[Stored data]

======

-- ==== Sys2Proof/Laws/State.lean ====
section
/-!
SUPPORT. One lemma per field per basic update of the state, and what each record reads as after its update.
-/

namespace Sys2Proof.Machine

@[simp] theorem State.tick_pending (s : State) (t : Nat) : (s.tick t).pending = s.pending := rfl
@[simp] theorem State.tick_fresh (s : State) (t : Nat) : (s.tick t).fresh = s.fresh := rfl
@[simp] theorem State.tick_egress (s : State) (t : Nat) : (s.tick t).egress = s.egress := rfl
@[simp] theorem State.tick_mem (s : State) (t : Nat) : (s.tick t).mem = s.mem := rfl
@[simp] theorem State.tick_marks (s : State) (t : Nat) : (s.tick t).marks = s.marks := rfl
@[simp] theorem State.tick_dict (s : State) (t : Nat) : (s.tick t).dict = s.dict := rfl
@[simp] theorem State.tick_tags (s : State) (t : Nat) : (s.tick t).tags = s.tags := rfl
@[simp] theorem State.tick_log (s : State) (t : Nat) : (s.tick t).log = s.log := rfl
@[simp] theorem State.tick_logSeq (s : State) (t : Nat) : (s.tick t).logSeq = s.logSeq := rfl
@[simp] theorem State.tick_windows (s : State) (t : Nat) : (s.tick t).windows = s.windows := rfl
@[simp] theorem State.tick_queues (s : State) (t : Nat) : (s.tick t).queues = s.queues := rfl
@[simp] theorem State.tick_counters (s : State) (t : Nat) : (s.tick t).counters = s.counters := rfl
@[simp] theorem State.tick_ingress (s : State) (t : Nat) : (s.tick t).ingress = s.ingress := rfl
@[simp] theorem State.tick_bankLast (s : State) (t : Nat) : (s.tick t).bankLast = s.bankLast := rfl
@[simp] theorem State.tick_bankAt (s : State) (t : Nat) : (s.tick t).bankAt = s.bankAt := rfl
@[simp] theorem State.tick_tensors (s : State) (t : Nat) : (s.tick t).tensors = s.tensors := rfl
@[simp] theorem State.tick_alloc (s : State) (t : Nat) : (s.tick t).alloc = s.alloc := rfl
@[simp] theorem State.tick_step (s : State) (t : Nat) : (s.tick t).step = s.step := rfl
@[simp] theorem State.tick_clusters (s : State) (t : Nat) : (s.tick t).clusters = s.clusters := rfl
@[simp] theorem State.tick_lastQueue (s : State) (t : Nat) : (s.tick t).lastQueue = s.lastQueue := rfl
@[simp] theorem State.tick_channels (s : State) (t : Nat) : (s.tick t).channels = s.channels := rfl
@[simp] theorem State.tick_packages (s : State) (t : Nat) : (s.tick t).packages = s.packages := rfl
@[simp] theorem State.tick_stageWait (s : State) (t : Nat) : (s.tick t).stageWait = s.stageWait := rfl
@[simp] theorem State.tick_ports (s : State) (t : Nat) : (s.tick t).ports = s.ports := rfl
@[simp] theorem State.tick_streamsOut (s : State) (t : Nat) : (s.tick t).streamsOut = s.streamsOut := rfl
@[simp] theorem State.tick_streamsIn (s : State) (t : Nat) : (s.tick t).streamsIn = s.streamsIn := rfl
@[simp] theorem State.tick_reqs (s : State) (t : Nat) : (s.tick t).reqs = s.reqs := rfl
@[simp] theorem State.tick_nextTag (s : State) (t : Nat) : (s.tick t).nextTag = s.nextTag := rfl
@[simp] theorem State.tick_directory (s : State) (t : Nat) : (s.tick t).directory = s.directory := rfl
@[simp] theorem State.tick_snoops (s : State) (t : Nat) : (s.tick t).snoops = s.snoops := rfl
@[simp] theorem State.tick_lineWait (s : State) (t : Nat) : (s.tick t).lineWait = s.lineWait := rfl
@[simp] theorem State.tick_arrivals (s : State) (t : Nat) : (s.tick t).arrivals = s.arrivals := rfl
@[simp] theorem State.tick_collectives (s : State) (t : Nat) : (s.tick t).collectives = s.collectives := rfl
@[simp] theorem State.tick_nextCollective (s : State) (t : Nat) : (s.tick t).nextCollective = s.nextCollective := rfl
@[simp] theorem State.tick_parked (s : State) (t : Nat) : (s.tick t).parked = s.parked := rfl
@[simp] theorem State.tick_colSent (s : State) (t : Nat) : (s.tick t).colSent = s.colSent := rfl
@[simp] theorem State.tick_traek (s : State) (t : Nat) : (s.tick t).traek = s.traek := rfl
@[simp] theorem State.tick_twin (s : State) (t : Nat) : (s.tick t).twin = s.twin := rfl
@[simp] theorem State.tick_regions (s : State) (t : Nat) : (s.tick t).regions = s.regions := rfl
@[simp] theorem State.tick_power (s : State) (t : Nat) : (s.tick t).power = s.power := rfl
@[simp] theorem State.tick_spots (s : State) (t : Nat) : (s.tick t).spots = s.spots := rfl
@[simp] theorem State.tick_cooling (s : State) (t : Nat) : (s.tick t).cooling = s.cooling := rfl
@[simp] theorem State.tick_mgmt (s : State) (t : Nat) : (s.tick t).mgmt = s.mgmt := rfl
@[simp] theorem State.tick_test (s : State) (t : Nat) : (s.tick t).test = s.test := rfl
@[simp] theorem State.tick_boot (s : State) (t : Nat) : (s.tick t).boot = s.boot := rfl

======

[What to do] All that is wanted is the run of lines from the start of the data through the line containing "s.tags := rfl", copied word for word.

[Solution to the exercise]
-- ==== Sys2Proof/Laws/State.lean ====
section
/-!
SUPPORT. One lemma per field per basic update of the state, and what each record reads as after its update.
-/

namespace Sys2Proof.Machine

@[simp] theorem State.tick_pending (s : State) (t : Nat) : (s.tick t).pending = s.pending := rfl
@[simp] theorem State.tick_fresh (s : State) (t : Nat) : (s.tick t).fresh = s.fresh := rfl
@[simp] theorem State.tick_egress (s : State) (t : Nat) : (s.tick t).egress = s.egress := rfl
@[simp] theorem State.tick_mem (s : State) (t : Nat) : (s.tick t).mem = s.mem := rfl
@[simp] theorem State.tick_marks (s : State) (t : Nat) : (s.tick t).marks = s.marks := rfl
@[simp] theorem State.tick_dict (s : State) (t : Nat) : (s.tick t).dict = s.dict := rfl
@[simp] theorem State.tick_tags (s : State) (t : Nat) : (s.tick t).tags = s.tags := rfl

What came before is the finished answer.